--- SOURCE DATA ---

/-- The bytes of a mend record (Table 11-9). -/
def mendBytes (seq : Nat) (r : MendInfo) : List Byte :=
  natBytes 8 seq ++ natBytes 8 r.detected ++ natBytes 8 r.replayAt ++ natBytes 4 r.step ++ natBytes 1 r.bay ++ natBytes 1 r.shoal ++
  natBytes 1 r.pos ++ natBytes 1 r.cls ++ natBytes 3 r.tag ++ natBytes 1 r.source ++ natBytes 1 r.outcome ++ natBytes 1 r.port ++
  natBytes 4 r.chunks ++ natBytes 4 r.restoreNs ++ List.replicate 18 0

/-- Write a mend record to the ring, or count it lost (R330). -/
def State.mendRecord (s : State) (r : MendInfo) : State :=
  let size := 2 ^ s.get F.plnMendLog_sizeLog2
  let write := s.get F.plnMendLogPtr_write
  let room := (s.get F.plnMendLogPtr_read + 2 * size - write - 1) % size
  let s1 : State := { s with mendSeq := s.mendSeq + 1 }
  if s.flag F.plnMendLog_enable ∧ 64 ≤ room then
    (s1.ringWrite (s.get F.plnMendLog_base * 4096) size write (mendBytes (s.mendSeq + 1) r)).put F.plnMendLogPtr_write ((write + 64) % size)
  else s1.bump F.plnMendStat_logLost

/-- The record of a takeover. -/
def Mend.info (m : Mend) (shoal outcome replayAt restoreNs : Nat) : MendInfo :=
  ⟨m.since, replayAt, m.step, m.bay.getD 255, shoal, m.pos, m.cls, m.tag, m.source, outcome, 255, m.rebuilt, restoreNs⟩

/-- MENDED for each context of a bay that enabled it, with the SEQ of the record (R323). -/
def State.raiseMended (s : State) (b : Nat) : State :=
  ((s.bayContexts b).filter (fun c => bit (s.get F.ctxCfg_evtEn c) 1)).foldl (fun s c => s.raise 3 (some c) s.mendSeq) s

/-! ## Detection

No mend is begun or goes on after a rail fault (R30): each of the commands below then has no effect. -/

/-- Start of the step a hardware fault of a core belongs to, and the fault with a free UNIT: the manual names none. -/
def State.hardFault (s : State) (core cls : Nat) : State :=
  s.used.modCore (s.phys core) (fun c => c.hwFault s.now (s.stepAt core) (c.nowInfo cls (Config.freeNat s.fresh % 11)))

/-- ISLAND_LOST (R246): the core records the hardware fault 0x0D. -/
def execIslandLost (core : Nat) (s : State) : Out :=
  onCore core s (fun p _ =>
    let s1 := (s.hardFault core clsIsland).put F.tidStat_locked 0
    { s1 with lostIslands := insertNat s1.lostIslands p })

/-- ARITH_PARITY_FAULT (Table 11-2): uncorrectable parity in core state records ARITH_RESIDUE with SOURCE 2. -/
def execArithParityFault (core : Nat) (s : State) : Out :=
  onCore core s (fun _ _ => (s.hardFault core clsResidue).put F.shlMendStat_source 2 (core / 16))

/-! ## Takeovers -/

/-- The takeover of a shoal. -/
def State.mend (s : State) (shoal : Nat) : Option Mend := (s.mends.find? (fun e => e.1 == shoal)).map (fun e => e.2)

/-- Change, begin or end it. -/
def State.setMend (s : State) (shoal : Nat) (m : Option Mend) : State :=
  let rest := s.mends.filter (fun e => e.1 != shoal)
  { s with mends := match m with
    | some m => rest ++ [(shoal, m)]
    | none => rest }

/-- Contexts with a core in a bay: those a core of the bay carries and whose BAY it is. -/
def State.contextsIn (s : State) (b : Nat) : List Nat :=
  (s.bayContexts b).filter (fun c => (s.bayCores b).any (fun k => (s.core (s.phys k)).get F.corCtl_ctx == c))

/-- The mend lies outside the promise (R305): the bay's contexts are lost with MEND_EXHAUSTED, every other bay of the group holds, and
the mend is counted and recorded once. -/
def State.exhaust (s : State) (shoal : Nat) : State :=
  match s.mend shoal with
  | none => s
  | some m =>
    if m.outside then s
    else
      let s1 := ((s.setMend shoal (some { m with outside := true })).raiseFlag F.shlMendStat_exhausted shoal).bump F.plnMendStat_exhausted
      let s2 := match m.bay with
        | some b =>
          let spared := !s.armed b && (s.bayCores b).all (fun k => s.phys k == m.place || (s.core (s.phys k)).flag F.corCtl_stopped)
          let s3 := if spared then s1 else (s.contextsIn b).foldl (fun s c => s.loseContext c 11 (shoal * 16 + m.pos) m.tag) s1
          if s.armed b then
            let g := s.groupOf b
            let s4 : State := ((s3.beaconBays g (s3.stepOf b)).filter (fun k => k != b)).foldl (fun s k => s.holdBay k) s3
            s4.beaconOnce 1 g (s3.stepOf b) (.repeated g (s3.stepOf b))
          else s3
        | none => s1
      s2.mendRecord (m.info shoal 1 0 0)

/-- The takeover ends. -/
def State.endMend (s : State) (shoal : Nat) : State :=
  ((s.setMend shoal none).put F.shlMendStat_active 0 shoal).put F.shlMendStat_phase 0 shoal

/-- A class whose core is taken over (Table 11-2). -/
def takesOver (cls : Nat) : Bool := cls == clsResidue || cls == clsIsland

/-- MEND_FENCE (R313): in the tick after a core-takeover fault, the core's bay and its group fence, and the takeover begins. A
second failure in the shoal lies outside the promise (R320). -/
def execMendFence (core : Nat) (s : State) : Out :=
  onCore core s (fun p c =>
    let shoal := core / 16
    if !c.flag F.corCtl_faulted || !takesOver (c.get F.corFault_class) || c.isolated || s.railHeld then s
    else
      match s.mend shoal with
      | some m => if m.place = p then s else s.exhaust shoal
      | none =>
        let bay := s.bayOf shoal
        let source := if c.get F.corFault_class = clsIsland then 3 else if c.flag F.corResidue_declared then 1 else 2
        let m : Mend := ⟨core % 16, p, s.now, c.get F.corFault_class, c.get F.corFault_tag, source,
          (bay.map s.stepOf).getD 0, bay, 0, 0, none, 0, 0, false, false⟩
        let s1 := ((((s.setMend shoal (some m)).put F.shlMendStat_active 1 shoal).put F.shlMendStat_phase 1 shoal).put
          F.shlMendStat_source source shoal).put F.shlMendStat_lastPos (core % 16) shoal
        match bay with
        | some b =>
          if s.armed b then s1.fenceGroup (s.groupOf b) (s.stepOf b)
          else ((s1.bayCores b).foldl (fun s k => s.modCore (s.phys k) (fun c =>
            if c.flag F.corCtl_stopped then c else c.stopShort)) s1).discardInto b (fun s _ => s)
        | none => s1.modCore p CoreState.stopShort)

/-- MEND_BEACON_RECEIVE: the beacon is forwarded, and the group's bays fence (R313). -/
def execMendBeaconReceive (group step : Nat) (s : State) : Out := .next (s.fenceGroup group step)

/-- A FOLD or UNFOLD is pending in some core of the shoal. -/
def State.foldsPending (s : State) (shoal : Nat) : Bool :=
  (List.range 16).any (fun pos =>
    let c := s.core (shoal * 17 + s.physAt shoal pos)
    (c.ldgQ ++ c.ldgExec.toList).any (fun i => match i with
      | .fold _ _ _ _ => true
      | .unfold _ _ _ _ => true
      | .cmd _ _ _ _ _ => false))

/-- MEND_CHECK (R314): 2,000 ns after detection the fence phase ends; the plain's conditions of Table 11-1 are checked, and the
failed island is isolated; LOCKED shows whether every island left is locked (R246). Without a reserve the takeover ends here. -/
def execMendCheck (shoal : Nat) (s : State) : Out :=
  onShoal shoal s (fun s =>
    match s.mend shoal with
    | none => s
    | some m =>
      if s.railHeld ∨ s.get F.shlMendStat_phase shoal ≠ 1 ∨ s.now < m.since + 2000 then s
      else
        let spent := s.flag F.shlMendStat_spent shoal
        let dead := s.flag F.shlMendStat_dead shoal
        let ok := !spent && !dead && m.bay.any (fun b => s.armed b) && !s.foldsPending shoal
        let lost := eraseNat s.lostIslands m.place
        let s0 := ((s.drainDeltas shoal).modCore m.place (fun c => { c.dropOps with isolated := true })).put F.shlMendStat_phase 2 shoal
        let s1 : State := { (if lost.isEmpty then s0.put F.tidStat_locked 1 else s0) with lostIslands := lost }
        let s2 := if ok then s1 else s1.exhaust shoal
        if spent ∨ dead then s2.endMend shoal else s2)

---
--- SOURCE DATA ---

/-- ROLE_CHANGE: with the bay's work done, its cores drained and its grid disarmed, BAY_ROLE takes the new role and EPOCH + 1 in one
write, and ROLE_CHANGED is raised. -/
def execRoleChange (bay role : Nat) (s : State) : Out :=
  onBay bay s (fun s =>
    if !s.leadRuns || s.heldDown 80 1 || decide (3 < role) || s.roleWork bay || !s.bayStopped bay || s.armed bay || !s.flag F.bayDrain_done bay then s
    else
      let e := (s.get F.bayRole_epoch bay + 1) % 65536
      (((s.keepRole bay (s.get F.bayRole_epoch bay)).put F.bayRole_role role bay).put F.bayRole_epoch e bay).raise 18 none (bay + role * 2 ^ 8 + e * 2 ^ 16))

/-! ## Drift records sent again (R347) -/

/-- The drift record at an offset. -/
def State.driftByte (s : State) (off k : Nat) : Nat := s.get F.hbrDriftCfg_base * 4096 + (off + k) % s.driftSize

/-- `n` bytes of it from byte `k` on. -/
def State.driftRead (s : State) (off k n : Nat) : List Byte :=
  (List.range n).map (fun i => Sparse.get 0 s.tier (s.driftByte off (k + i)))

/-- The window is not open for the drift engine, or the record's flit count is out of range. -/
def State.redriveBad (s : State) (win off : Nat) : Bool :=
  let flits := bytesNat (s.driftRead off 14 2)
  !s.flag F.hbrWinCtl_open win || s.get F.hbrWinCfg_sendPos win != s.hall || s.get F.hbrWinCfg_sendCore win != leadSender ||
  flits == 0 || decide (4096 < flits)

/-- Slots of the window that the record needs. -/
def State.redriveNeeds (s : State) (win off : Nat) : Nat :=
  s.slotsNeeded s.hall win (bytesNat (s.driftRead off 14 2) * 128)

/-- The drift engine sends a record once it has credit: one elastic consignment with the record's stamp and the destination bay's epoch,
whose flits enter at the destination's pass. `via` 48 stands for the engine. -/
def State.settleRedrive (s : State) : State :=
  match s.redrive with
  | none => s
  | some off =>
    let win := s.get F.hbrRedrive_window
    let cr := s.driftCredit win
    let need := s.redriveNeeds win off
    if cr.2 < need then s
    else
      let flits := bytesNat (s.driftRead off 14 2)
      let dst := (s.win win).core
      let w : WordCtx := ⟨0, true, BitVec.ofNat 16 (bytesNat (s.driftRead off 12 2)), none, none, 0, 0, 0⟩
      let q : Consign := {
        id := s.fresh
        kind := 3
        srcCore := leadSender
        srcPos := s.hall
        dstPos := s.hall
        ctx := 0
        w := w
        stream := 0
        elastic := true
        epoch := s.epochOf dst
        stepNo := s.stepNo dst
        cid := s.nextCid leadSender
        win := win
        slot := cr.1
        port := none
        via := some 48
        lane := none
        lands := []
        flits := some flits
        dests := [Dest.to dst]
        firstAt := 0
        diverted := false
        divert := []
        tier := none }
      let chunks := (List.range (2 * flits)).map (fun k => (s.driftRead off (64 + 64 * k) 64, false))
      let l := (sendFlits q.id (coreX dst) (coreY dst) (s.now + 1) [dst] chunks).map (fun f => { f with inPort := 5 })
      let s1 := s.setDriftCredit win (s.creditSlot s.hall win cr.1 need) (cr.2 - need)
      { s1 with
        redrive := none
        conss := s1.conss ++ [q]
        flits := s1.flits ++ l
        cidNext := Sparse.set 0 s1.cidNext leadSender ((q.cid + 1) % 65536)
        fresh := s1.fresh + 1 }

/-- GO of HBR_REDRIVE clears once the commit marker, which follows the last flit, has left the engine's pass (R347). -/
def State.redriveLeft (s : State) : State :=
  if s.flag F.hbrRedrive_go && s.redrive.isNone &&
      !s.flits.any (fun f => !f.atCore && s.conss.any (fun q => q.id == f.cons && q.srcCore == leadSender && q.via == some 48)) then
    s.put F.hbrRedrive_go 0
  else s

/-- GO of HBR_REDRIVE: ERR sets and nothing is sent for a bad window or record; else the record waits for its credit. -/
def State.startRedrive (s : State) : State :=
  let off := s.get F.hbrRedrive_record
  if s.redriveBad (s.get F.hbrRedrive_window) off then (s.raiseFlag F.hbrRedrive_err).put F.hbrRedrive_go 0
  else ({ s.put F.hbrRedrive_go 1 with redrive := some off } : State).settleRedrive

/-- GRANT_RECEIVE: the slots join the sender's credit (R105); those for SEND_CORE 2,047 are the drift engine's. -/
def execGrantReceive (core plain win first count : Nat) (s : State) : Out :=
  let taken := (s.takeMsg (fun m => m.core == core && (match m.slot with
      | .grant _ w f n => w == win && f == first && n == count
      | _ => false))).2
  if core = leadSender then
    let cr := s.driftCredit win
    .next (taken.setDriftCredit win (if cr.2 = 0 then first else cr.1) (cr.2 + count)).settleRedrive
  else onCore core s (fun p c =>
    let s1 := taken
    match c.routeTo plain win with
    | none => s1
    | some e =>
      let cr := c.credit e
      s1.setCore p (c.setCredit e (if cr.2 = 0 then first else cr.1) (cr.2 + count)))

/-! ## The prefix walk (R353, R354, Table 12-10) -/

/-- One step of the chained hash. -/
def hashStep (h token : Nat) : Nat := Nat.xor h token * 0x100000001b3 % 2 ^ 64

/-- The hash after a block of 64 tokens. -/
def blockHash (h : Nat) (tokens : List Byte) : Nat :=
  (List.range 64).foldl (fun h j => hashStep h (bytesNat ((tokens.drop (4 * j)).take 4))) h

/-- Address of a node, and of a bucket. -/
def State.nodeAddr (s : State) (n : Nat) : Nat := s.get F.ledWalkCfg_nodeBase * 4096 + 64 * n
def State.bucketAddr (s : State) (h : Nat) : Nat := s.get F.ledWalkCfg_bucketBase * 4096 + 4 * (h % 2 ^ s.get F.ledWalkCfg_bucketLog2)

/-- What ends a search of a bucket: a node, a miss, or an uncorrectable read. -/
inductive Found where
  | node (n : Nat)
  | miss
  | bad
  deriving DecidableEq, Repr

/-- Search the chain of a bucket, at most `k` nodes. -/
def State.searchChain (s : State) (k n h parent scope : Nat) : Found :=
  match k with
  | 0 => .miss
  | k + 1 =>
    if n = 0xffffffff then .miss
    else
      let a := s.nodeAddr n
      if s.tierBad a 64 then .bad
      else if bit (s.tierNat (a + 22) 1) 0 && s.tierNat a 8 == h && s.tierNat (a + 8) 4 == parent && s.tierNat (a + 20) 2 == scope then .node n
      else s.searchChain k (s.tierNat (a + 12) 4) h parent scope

---

EXERCISE AIM:
Which lines above run from the one containing "(Table 11-9). -/" down to the one containing "natBytes 8 seq"? Repeat exactly those, both ends included, and nothing else.

TASK ANSWER:
/-- The bytes of a mend record (Table 11-9). -/
def mendBytes (seq : Nat) (r : MendInfo) : List Byte :=
  natBytes 8 seq ++ natBytes 8 r.detected ++ natBytes 8 r.replayAt ++ natBytes 4 r.step ++ natBytes 1 r.bay ++ natBytes 1 r.shoal ++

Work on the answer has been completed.